> **Task prompt**
Check each line of the data below for the word "from", then extract the ones that have it.

> **Data extracts**
@[simp] theorem State.schedule_threads (s : State) (n : Nat) (d : Due) : (s.schedule n d).threads = s.threads := rfl
@[simp] theorem State.schedule_cores (s : State) (n : Nat) (d : Due) : (s.schedule n d).cores = s.cores := rfl
@[simp] theorem State.schedule_clusters (s : State) (n : Nat) (d : Due) : (s.schedule n d).clusters = s.clusters := rfl
@[simp] theorem State.schedule_dies (s : State) (n : Nat) (d : Due) : (s.schedule n d).dies = s.dies := rfl
@[simp] theorem State.schedule_mem (s : State) (n : Nat) (d : Due) : (s.schedule n d).mem = s.mem := rfl
@[simp] theorem State.schedule_full (s : State) (n : Nat) (d : Due) : (s.schedule n d).full = s.full := rfl
@[simp] theorem State.schedule_eccOne (s : State) (n : Nat) (d : Due) : (s.schedule n d).eccOne = s.eccOne := rfl
@[simp] theorem State.schedule_eccBad (s : State) (n : Nat) (d : Due) : (s.schedule n d).eccBad = s.eccBad := rfl
@[simp] theorem State.schedule_febBad (s : State) (n : Nat) (d : Due) : (s.schedule n d).febBad = s.febBad := rfl
@[simp] theorem State.schedule_pages (s : State) (n : Nat) (d : Due) : (s.schedule n d).pages = s.pages := rfl
@[simp] theorem State.schedule_released (s : State) (n : Nat) (d : Due) : (s.schedule n d).released = s.released := rfl
@[simp] theorem State.schedule_refused (s : State) (n : Nat) (d : Due) : (s.schedule n d).refused = s.refused := rfl
@[simp] theorem State.schedule_time (s : State) (n : Nat) (d : Due) : (s.schedule n d).time = s.time := rfl
@[simp] theorem State.schedule_pour (s : State) (n : Nat) (d : Due) : (s.schedule n d).pour = s.pour := rfl
@[simp] theorem State.schedule_pourPos (s : State) (n : Nat) (d : Due) : (s.schedule n d).pourPos = s.pourPos := rfl
@[simp] theorem State.schedule_cup (s : State) (n : Nat) (d : Due) : (s.schedule n d).cup = s.cup := rfl
@[simp] theorem State.schedule_emit (s : State) (n : Nat) (d : Due) : (s.schedule n d).emit = s.emit := rfl
@[simp] theorem State.schedule_capacity (s : State) (n : Nat) (d : Due) : (s.schedule n d).capacity = s.capacity := rfl
@[simp] theorem State.schedule_resync (s : State) (n : Nat) (d : Due) : (s.schedule n d).resync = s.resync := rfl
@[simp] theorem State.schedule_spareWave (s : State) (n : Nat) (d : Due) : (s.schedule n d).spareWave = s.spareWave := rfl
@[simp] theorem State.schedule_allreds (s : State) (n : Nat) (d : Due) : (s.schedule n d).allreds = s.allreds := rfl
@[simp] theorem State.schedule_packets (s : State) (n : Nat) (d : Due) : (s.schedule n d).packets = s.packets := rfl
@[simp] theorem State.schedule_paths (s : State) (n : Nat) (d : Due) : (s.schedule n d).paths = s.paths := rfl
@[simp] theorem State.schedule_cxlBad (s : State) (n : Nat) (d : Due) : (s.schedule n d).cxlBad = s.cxlBad := rfl
@[simp] theorem State.schedule_ranks (s : State) (n : Nat) (d : Due) : (s.schedule n d).ranks = s.ranks := rfl
@[simp] theorem State.schedule_recovery (s : State) (n : Nat) (d : Due) : (s.schedule n d).recovery = s.recovery := rfl
@[simp] theorem State.schedule_ports (s : State) (n : Nat) (d : Due) : (s.schedule n d).ports = s.ports := rfl
@[simp] theorem State.schedule_markers (s : State) (n : Nat) (d : Due) : (s.schedule n d).markers = s.markers := rfl
@[simp] theorem State.schedule_peerInbox (s : State) (n : Nat) (d : Due) : (s.schedule n d).peerInbox = s.peerInbox := rfl
@[simp] theorem State.schedule_peerFrames (s : State) (n : Nat) (d : Due) : (s.schedule n d).peerFrames = s.peerFrames := rfl
@[simp] theorem State.schedule_peerBounces (s : State) (n : Nat) (d : Due) : (s.schedule n d).peerBounces = s.peerBounces := rfl
@[simp] theorem State.schedule_cupTime (s : State) (n : Nat) (d : Due) : (s.schedule n d).cupTime = s.cupTime := rfl
@[simp] theorem State.schedule_fecCount (s : State) (n : Nat) (d : Due) : (s.schedule n d).fecCount = s.fecCount := rfl
@[simp] theorem State.schedule_frozen (s : State) (n : Nat) (d : Due) : (s.schedule n d).frozen = s.frozen := rfl
@[simp] theorem State.schedule_groups (s : State) (n : Nat) (d : Due) : (s.schedule n d).groups = s.groups := rfl
@[simp] theorem State.schedule_launches (s : State) (n : Nat) (d : Due) : (s.schedule n d).launches = s.launches := rfl
@[simp] theorem State.schedule_rovers (s : State) (n : Nat) (d : Due) : (s.schedule n d).rovers = s.rovers := rfl
@[simp] theorem State.schedule_susps (s : State) (n : Nat) (d : Due) : (s.schedule n d).susps = s.susps := rfl
@[simp] theorem State.schedule_resumes (s : State) (n : Nat) (d : Due) : (s.schedule n d).resumes = s.resumes := rfl
@[simp] theorem State.schedule_poolUsed (s : State) (n : Nat) (d : Due) : (s.schedule n d).poolUsed = s.poolUsed := rfl
@[simp] theorem State.schedule_dropped (s : State) (n : Nat) (d : Due) : (s.schedule n d).dropped = s.dropped := rfl
@[simp] theorem State.schedule_jobs (s : State) (n : Nat) (d : Due) : (s.schedule n d).jobs = s.jobs := rfl
@[simp] theorem State.schedule_replayLog (s : State) (n : Nat) (d : Due) : (s.schedule n d).replayLog = s.replayLog := rfl
@[simp] theorem State.schedule_replayIn (s : State) (n : Nat) (d : Due) : (s.schedule n d).replayIn = s.replayIn := rfl
@[simp] theorem State.schedule_loaded (s : State) (n : Nat) (d : Due) : (s.schedule n d).loaded = s.loaded := rfl
@[simp] theorem State.schedule_migstat (s : State) (n : Nat) (d : Due) : (s.schedule n d).migstat = s.migstat := rfl
@[simp] theorem State.schedule_houseX (s : State) (n : Nat) (d : Due) : (s.schedule n d).houseX = s.houseX := rfl
@[simp] theorem State.schedule_platform (s : State) (n : Nat) (d : Due) : (s.schedule n d).platform = s.platform := rfl
@[simp] theorem State.schedule_enabled (s : State) (n : Nat) (d : Due) : (s.schedule n d).enabled = s.enabled := rfl
@[simp] theorem State.schedule_cur (s : State) (n : Nat) (d : Due) : (s.schedule n d).cur = s.cur := rfl
@[simp] theorem State.schedule_scan (s : State) (n : Nat) (d : Due) : (s.schedule n d).scan = s.scan := rfl
@[simp] theorem State.schedule_inputs (s : State) (n : Nat) (d : Due) : (s.schedule n d).inputs = s.inputs := rfl

@[simp] theorem State.bump_threads (s : State) : (s.bump).threads = s.threads := rfl
@[simp] theorem State.bump_cores (s : State) : (s.bump).cores = s.cores := rfl
@[simp] theorem State.bump_clusters (s : State) : (s.bump).clusters = s.clusters := rfl
@[simp] theorem State.bump_dies (s : State) : (s.bump).dies = s.dies := rfl
@[simp] theorem State.bump_mem (s : State) : (s.bump).mem = s.mem := rfl
@[simp] theorem State.bump_full (s : State) : (s.bump).full = s.full := rfl
@[simp] theorem State.bump_eccOne (s : State) : (s.bump).eccOne = s.eccOne := rfl
@[simp] theorem State.bump_eccBad (s : State) : (s.bump).eccBad = s.eccBad := rfl
@[simp] theorem State.bump_febBad (s : State) : (s.bump).febBad = s.febBad := rfl
@[simp] theorem State.bump_pages (s : State) : (s.bump).pages = s.pages := rfl
@[simp] theorem State.bump_released (s : State) : (s.bump).released = s.released := rfl
@[simp] theorem State.bump_refused (s : State) : (s.bump).refused = s.refused := rfl
@[simp] theorem State.bump_time (s : State) : (s.bump).time = s.time := rfl
@[simp] theorem State.bump_pour (s : State) : (s.bump).pour = s.pour := rfl
@[simp] theorem State.bump_pourPos (s : State) : (s.bump).pourPos = s.pourPos := rfl
@[simp] theorem State.bump_cup (s : State) : (s.bump).cup = s.cup := rfl
@[simp] theorem State.bump_emit (s : State) : (s.bump).emit = s.emit := rfl
@[simp] theorem State.bump_capacity (s : State) : (s.bump).capacity = s.capacity := rfl
@[simp] theorem State.bump_resync (s : State) : (s.bump).resync = s.resync := rfl
@[simp] theorem State.bump_spareWave (s : State) : (s.bump).spareWave = s.spareWave := rfl
@[simp] theorem State.bump_allreds (s : State) : (s.bump).allreds = s.allreds := rfl
@[simp] theorem State.bump_packets (s : State) : (s.bump).packets = s.packets := rfl
@[simp] theorem State.bump_paths (s : State) : (s.bump).paths = s.paths := rfl
@[simp] theorem State.bump_cxlBad (s : State) : (s.bump).cxlBad = s.cxlBad := rfl
@[simp] theorem State.bump_ranks (s : State) : (s.bump).ranks = s.ranks := rfl
@[simp] theorem State.bump_recovery (s : State) : (s.bump).recovery = s.recovery := rfl
@[simp] theorem State.bump_ports (s : State) : (s.bump).ports = s.ports := rfl
@[simp] theorem State.bump_markers (s : State) : (s.bump).markers = s.markers := rfl
@[simp] theorem State.bump_peerInbox (s : State) : (s.bump).peerInbox = s.peerInbox := rfl
@[simp] theorem State.bump_peerFrames (s : State) : (s.bump).peerFrames = s.peerFrames := rfl
@[simp] theorem State.bump_peerBounces (s : State) : (s.bump).peerBounces = s.peerBounces := rfl
@[simp] theorem State.bump_cupTime (s : State) : (s.bump).cupTime = s.cupTime := rfl
@[simp] theorem State.bump_fecCount (s : State) : (s.bump).fecCount = s.fecCount := rfl
@[simp] theorem State.bump_frozen (s : State) : (s.bump).frozen = s.frozen := rfl
@[simp] theorem State.bump_groups (s : State) : (s.bump).groups = s.groups := rfl
@[simp] theorem State.bump_launches (s : State) : (s.bump).launches = s.launches := rfl
@[simp] theorem State.bump_rovers (s : State) : (s.bump).rovers = s.rovers := rfl
@[simp] theorem State.bump_susps (s : State) : (s.bump).susps = s.susps := rfl
@[simp] theorem State.bump_resumes (s : State) : (s.bump).resumes = s.resumes := rfl
@[simp] theorem State.bump_poolUsed (s : State) : (s.bump).poolUsed = s.poolUsed := rfl
@[simp] theorem State.bump_dropped (s : State) : (s.bump).dropped = s.dropped := rfl
@[simp] theorem State.bump_jobs (s : State) : (s.bump).jobs = s.jobs := rfl
@[simp] theorem State.bump_replayLog (s : State) : (s.bump).replayLog = s.replayLog := rfl
@[simp] theorem State.bump_replayIn (s : State) : (s.bump).replayIn = s.replayIn := rfl
@[simp] theorem State.bump_loaded (s : State) : (s.bump).loaded = s.loaded := rfl
@[simp] theorem State.bump_migstat (s : State) : (s.bump).migstat = s.migstat := rfl
@[simp] theorem State.bump_houseX (s : State) : (s.bump).houseX = s.houseX := rfl
@[simp] theorem State.bump_platform (s : State) : (s.bump).platform = s.platform := rfl
@[simp] theorem State.bump_enabled (s : State) : (s.bump).enabled = s.enabled := rfl
@[simp] theorem State.bump_cur (s : State) : (s.bump).cur = s.cur := rfl
@[simp] theorem State.bump_scan (s : State) : (s.bump).scan = s.scan := rfl
@[simp] theorem State.bump_timed (s : State) : (s.bump).timed = s.timed := rfl
@[simp] theorem State.bump_inputs (s : State) : (s.bump).inputs = s.inputs := rfl
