-- ==== Sys2Proof/Tests/Slice0.lean ====
section
/-! SUPPORT. Tests of the decoder and of well-formedness, small steps with values worked by hand from the spec, and
for each obligation with hypotheses a concrete state and operands that meet them. -/

/- The tests are checked one after another: each of those that the kernel evaluates would otherwise hold a thread, and its
stack, of its own. -/
set_option Elab.async false

namespace Sys2Proof.Tests

open Sys2Proof Sys2Proof.Machine

/-! ## Decoding: words written out from the encoding tables of R63 to R98 -/

/-- Every word of the list decodes to the instruction beside it. The second word that the decoder is given is the
scalar form's second word, of which only the forms of R66 read any bit. -/
def decodes (l : List (BitVec 32 × Instr)) : Bool :=
  l.all fun x => match decode x.1 0x00033283#32 with
    | .ok i => decide (i = x.2)
    | .error _ => false

theorem test_decode_words_1 :
    decodes [(0x5AB90583#32, .lb 11#5 18#5 1451#12),
     (0x5AEA9703#32, .lh 14#5 21#5 1454#12),
     (0x5B1C2883#32, .lw 17#5 24#5 1457#12),
     (0x5B4DBA03#32, .ld 20#5 27#5 1460#12),
     (0x5B7F4B83#32, .lbu 23#5 30#5 1463#12),
     (0x5BA15D03#32, .lhu 26#5 2#5 1466#12),
     (0x5BD2EE83#32, .lwu 29#5 5#5 1469#12),
     (0xD28086A3#32, .sb 1#5 8#5 0xD2D#12),
     (0xD2B216A3#32, .sh 4#5 11#5 0xD2D#12),
     (0xD2E3A6A3#32, .sw 7#5 14#5 0xD2D#12),
     (0xD31536A3#32, .sd 10#5 17#5 0xD2D#12),
     (0x5CCA0693#32, .addi 13#5 20#5 1484#12),
     (0x5CFBA813#32, .slti 16#5 23#5 1487#12),
     (0x5D2D3993#32, .sltiu 19#5 26#5 1490#12),
     (0x5D5ECB13#32, .xori 22#5 29#5 1493#12),
     (0x5D80EC93#32, .ori 25#5 1#5 1496#12),
     (0x5DB27E13#32, .andi 28#5 4#5 1499#12),
     (0x01E39F93#32, .slli 31#5 7#5 30#6),
     (0x02155193#32, .srli 3#5 10#5 33#6)] = true := by decide

theorem test_decode_words_2 :
    decodes [(0x4246D313#32, .srai 6#5 13#5 36#6),
     (0x5E78049B#32, .addiw 9#5 16#5 1511#12),
     (0x00A9961B#32, .slliw 12#5 19#5 10#5),
     (0x00DB579B#32, .srliw 15#5 22#5 13#5),
     (0x410CD91B#32, .sraiw 18#5 25#5 16#5),
     (0x004E0AB3#32, .add 21#5 28#5 4#5),
     (0x007F9C33#32, .sll 24#5 31#5 7#5),
     (0x00A1ADB3#32, .slt 27#5 3#5 10#5),
     (0x00D33F33#32, .sltu 30#5 6#5 13#5),
     (0x0104C133#32, .xor 2#5 9#5 16#5),
     (0x013652B3#32, .srl 5#5 12#5 19#5),
     (0x0167E433#32, .or 8#5 15#5 22#5),
     (0x019975B3#32, .and 11#5 18#5 25#5),
     (0x41CA8733#32, .sub 14#5 21#5 28#5),
     (0x41FC58B3#32, .sra 17#5 24#5 31#5),
     (0x023D8A33#32, .mul 20#5 27#5 3#5),
     (0x026F1BB3#32, .mulh 23#5 30#5 6#5),
     (0x02912D33#32, .mulhsu 26#5 2#5 9#5),
     (0x02C2BEB3#32, .mulhu 29#5 5#5 12#5)] = true := by decide

theorem test_decode_words_3 :
    decodes [(0x02F440B3#32, .div 1#5 8#5 15#5),
     (0x0325D233#32, .divu 4#5 11#5 18#5),
     (0x035763B3#32, .rem 7#5 14#5 21#5),
     (0x0388F533#32, .remu 10#5 17#5 24#5),
     (0x01BA06BB#32, .addw 13#5 20#5 27#5),
     (0x01EB983B#32, .sllw 16#5 23#5 30#5),
     (0x002D59BB#32, .srlw 19#5 26#5 2#5),
     (0x405E8B3B#32, .subw 22#5 29#5 5#5),
     (0x4080DCBB#32, .sraw 25#5 1#5 8#5),
     (0x02B20E3B#32, .mulw 28#5 4#5 11#5),
     (0x02E3CFBB#32, .divw 31#5 7#5 14#5),
     (0x031551BB#32, .divuw 3#5 10#5 17#5),
     (0x0346E33B#32, .remw 6#5 13#5 20#5),
     (0x037874BB#32, .remuw 9#5 16#5 23#5),
     (0x5A646637#32, .lui 12#5 370246#20),
     (0x5A649797#32, .auipc 15#5 370249#20),
     (0x9EA6796F#32, .jal 18#5 0xB38F5#20),
     (0x650E0AE7#32, .jalr 21#5 28#5 1616#12),
     (0xEFFC0263#32, .beq 24#5 31#5 0xB72#12)] = true := by decide

theorem test_decode_words_4 :
    decodes [(0xEE3D9263#32, .bne 27#5 3#5 0xB72#12),
     (0xEE6F4263#32, .blt 30#5 6#5 0xB72#12),
     (0xEE915263#32, .bge 2#5 9#5 0xB72#12),
     (0xEEC2E263#32, .bltu 5#5 12#5 0xB72#12),
     (0xEEF47263#32, .bgeu 8#5 15#5 0xB72#12),
     (0x8450000F#32, .fence true 4#4 5#4),
     (0x00000073#32, .ecall),
     (0x00100073#32, .ebreak),
     (0x66ED9A73#32, .csrrw 20#5 27#5 1646#12),
     (0x671F2BF3#32, .csrrs 23#5 30#5 1649#12),
     (0x67413D73#32, .csrrc 26#5 2#5 1652#12),
     (0x677B5EF3#32, .csrrwi 29#5 22#5 1655#12),
     (0x67ACE0F3#32, .csrrsi 1#5 25#5 1658#12),
     (0x67DE7273#32, .csrrci 4#5 28#5 1661#12),
     (0x0157038B#32, .min 7#5 14#5 21#5),
     (0x0388850B#32, .max 10#5 17#5 24#5),
     (0x05BA068B#32, .minu 13#5 20#5 27#5),
     (0x07EB880B#32, .maxu 16#5 23#5 30#5),
     (0x080D098B#32, .clz 19#5 26#5)] = true := by decide

theorem test_decode_words_5 :
    decodes [(0x0A0E8B0B#32, .ctz 22#5 29#5),
     (0x0C008C8B#32, .cpop 25#5 1#5),
     (0x10000E0B#32, .pmvXp 28#5),
     (0x120F800B#32, .pmvPx 31#5),
     (0xB588818B#32, .sel 3#5 26#6 17#5 24#5),
     (0x7146900B#32, .psetEq 28#6 13#5 20#5),
     (0x7D78108B#32, .psetNe 31#6 16#5 23#5),
     (0x89A9920B#32, .psetLt 34#6 19#5 26#5),
     (0x95DB128B#32, .psetGe 37#6 22#5 29#5),
     (0xA01C930B#32, .psetLtu 40#6 25#5 1#5),
     (0xAC4E138B#32, .psetGeu 43#6 28#5 4#5),
     (0xEF70220B#32, .bp 46#6 0xB72#12),
     (0xEF88A20B#32, .bnp 49#6 0xB72#12),
     (0x0000300B#32, .endThread),
     (0x0200300B#32, .detach),
     (0x0530B28B#32, .start 5#5 1#3 19#5),
     (0x0761340B#32, .startg 8#5 2#3 22#5),
     (0x0999358B#32, .rove 11#5 18#5 25#5),
     (0x0A00308B#32, .taskget 1#3)] = true := by decide

theorem test_decode_words_6 :
    decodes [(0x0C02B88B#32, .taskadd 17#5 5#3),
     (0x0E0DBA0B#32, .grow 20#5 27#5),
     (0x100BB00B#32, .sleep 23#5),
     (0x120D300B#32, .dlset 26#5),
     (0x1400300B#32, .dlclr),
     (0x6D50400B#32, .join 1749#12),
     (0x0125D20B#32, .susp 4#5 11#5 18#5),
     (0x02E3D00B#32, .resm 7#5 14#5),
     (0x0515500B#32, .ccopy 10#5 17#5),
     (0x0746D00B#32, .cdisc 13#5 20#5),
     (0x080BD80B#32, .cstat 16#5 23#5),
     (0x0BA9D00B#32, .migcore 19#5 26#5),
     (0x0000600B#32, .tret),
     (0x0200600B#32, .halt),
     (0x040E600B#32, .hold 28#5),
     (0x060FE00B#32, .rel 31#5),
     (0x6F8501AB#32, .lconW 3#5 10#5 1784#12),
     (0x6FB6932B#32, .lconD 6#5 13#5 1787#12),
     (0x017824AB#32, .lswK 9#5 16#5 23#5)] = true := by decide

theorem test_decode_words_7 :
    decodes [(0x03A9A62B#32, .lswC 12#5 19#5 26#5),
     (0x0567AEAB#32, .sswE 15#5 22#5 29#5),
     (0x079920AB#32, .sswF 18#5 25#5 1#5),
     (0x080AA02B#32, .feSet 21#5),
     (0x0A0C202B#32, .feClr 24#5),
     (0x0C01ADAB#32, .feTst 27#5 3#5),
     (0x10D32F2B#32, .promise 30#5 6#5 13#5),
     (0x1201202B#32, .unpromise 2#5),
     (0x1830202B#32, .fenceS .die),
     (0x0167B42B#32, .amoAddW 8#5 15#5 22#5),
     (0x039935AB#32, .amoAddD 11#5 18#5 25#5),
     (0x11CAB72B#32, .amoAndW 14#5 21#5 28#5),
     (0x13FC38AB#32, .amoAndD 17#5 24#5 31#5),
     (0x203DBA2B#32, .amoOrW 20#5 27#5 3#5),
     (0x226F3BAB#32, .amoOrD 23#5 30#5 6#5),
     (0x30913D2B#32, .amoXorW 26#5 2#5 9#5),
     (0x32C2BEAB#32, .amoXorD 29#5 5#5 12#5),
     (0x40F430AB#32, .amoMinW 1#5 8#5 15#5),
     (0x4325B22B#32, .amoMinD 4#5 11#5 18#5)] = true := by decide
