-- ==== Sys2Proof/Word.lean ====
section
/-! DEFINITION. The words of the machine: 64-bit scalar registers and instruction words, bytes, and the
plainest arithmetic on them (00 R7: bits are numbered from 0 at the least significant end). -/

namespace Sys2Proof

/-- A scalar register, a CSR, an instruction word (64 bits). -/
abbrev Word := BitVec 64

/-- One byte of memory, of a tile or of a line. -/
abbrev Byte := BitVec 8

/-- A core identifier: die, block, cluster and core (R4). -/
abbrev CoreId := BitVec 8

/-- The floor of the base-2 logarithm of a positive number (0 of 0). -/
def ilog2 (n : Nat) : Nat := Nat.log2 n

/-- Ceiling division of natural numbers. -/
def cdiv (a b : Nat) : Nat := (a + b - 1) / b

end Sys2Proof
end

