/-- The combined displacement of a VM word (R190). -/
def VM.value (f : VM) : Word :=
  match f.ext with
  | none => f.disp.signExtend 64
  | some e => (e ++ f.disp : BitVec 56).signExtend 64

/-- The combined immediate of a TT word, sign-extended (R190). -/
def TT.value (f : TT) : Word :=
  match f.ext with
  | none => f.imm.signExtend 64
  | some e => (e ++ f.imm : BitVec 56).signExtend 64

/-- The combined immediate of a TT word, zero-extended: the line count of TLD and TST (R270). -/
def TT.uvalue (f : TT) : Nat :=
  match f.ext with
  | none => f.imm.toNat
  | some e => (e ++ f.imm : BitVec 56).toNat

/-- The immediate of a FOP (R313). -/
def FX.value (f : FX) : Word :=
  match f.ext with
  | none => f.imm.signExtend 64
  | some e => e ++ f.imm

/-- The immediate of a system word, sign-extended (R359). -/
def SY.value (f : SY) : Word :=
  match f.ext with
  | none => f.imm.signExtend 64
  | some e => e ++ f.imm

/-- The immediate of a system word where the description says zero-extended (R359). -/
def SY.uvalue (f : SY) : Word :=
  match f.ext with
  | none => f.imm.setWidth 64
  | some e => e ++ f.imm

/-- Format SM: register use, accepted size codes, accepted ord codes, scope 0 to 5 (R146, R196, R276). -/
def SM.ok (f : SM) (xbUsed : Bool) (sizes : List Nat) (ords : List Nat) : Bool :=
  (xbUsed || f.xb == 0) && sizes.contains f.size.toNat && ords.contains f.ord.toNat && f.scope.toNat ≤ 5

/-- An SM form whose immediate holds its operation: no extension, the operation alone (R196). -/
def SM.opIs (f : SM) (op : Nat) : Bool := f.imm.toNat == op && f.ext.isNone

/-- A fence: every field but its scope is zero (R255). -/
def SM.fenceOk (f : SM) (ord : Nat) : Bool :=
  f.xd == 0 && f.xa == 0 && f.xb == 0 && f.size == 0 && f.imm == 0 && f.ext.isNone &&
  f.ord.toNat == ord && f.scope.toNat ≤ 5

/-- Format VM: the register field, the index field, accepted ords (R257, R188). The group of a WAC96
register ends at v31 (R66). -/
def VM.ok (f : VM) (idx : OpKind) (ords : List Nat) (et : Bool) : Bool :=
  f.vd.toNat ≤ (if f.et == .wac then 29 else 41) && idx.ok f.idx 0 && ords.contains f.ord.toNat && et &&
  (f.mz == 0 || f.msk != 0)

/-- VSPILL and VFILL: v0 to v31 (v0 to v29 for WAC96), no index, mask or extension (R265). -/
def VM.spillOk (f : VM) (ords : List Nat) : Bool :=
  f.vd.toNat ≤ (if f.et == .wac then 29 else 31) && f.idx == 0 && f.msk == 0 && f.mz == 0 &&
  f.ext.isNone && ords.contains f.ord.toNat

/-- The types VAMO accepts (R264). -/
def ET.isAmo (t : ET) : Bool := 0x04 ≤ t.code && t.code ≤ 0x07

/-- Format TT: which fields a form uses, its mode bits, and whether its immediate has a meaning (R266, R190). -/
def TT.ok (f : TT) (t xa xb xc : Bool) (mode : Bool) (imm : Bool) : Bool :=
  (t || f.t == 0) && (xa || f.xa == 0) && (xb || f.xb == 0) && (xc || f.xc == 0) && mode &&
  (imm || (f.imm == 0 && f.ext.isNone))

/-- Format EN: which fields a form uses (R283, R296, R319, R336). -/
def EN.ok (f : EN) (xd xa xb xc opA opB : Bool) (flags fn : Bool) : Bool :=
  (xd || f.xd == 0) && (xa || f.xa == 0) && (xb || f.xb == 0) && (xc || f.xc == 0) &&
  (opA || f.opA == 0) && (opB || f.opB == 0) && flags && fn

/-- COPY, COPY.DEC and COPY.ENC: SRCT, DSTT and KEEP only, and a tile field only where it names a tile (R297). -/
def EN.copyOk (f : EN) : Bool :=
  f.flags.toNat ≤ 7 && f.fn == 0 && (f.flags.getLsbD 0 || f.opA == 0) && (f.flags.getLsbD 1 || f.opB == 0)

/-- The C field of a matrix form: bit 15 zero, and a WAC96 group ends at v31 (R283). -/
def EN.mmaOk (f : EN) : Bool :=
  f.flags.toNat ≤ 0x7F && !(f.flags.getLsbD 5 && 30 ≤ f.flags.toNat % 32)

/-- Format SY: which fields a form uses (R359). -/
def SY.ok (f : SY) (xd xa imm : Bool) : Bool :=
  (xd || f.xd == 0) && (xa || f.xa == 0) && (imm || (f.imm == 0 && f.ext.isNone))

/-- The CSR numbers of R197, R198 and R377 that are assigned. -/
def csrAssigned (n : Nat) : Bool :=
  n ≤ 0x005 || (0x008 ≤ n && n ≤ 0x00C) || (0x010 ≤ n && n ≤ 0x013) || n == 0x018 || n == 0x019 ||
  (0x020 ≤ n && n ≤ 0x027) || (0x030 ≤ n && n ≤ 0x035) || n == 0x040 || n == 0x041 || n == 0x050 ||
  n == 0x051 || (0x060 ≤ n && n ≤ 0x064) || n == 0x068 || (0x100 ≤ n && n ≤ 0x105) || n == 0x110 ||
  (0x120 ≤ n && n ≤ 0x122) || n == 0x130 || (0x200 ≤ n && n ≤ 0x205)

/-- The source types VPLN packs: FLT, E4M3, E5M2, E3M2, E2M3 and the integers of 8 to 32 bits (R272). -/
def plnSource (code : Nat) : Bool := code ≤ 0x05 || (0x08 ≤ code && code ≤ 0x0F)

/-- The immediate of a loop form counts at least one instruction (R224). -/
def SB.loopOk (f : SB) : Bool := decide (0 < f.off.toInt)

> **Answer space**
/-! SUPPORT. Tests of the decoder and of well-formedness, small steps with values worked by hand from the spec, and
/-! ## Decoding: words written out from the encoding tables of R63 to R98 -/
plainest arithmetic on them (00 R7: bits are numbered from 0 at the least significant end). -/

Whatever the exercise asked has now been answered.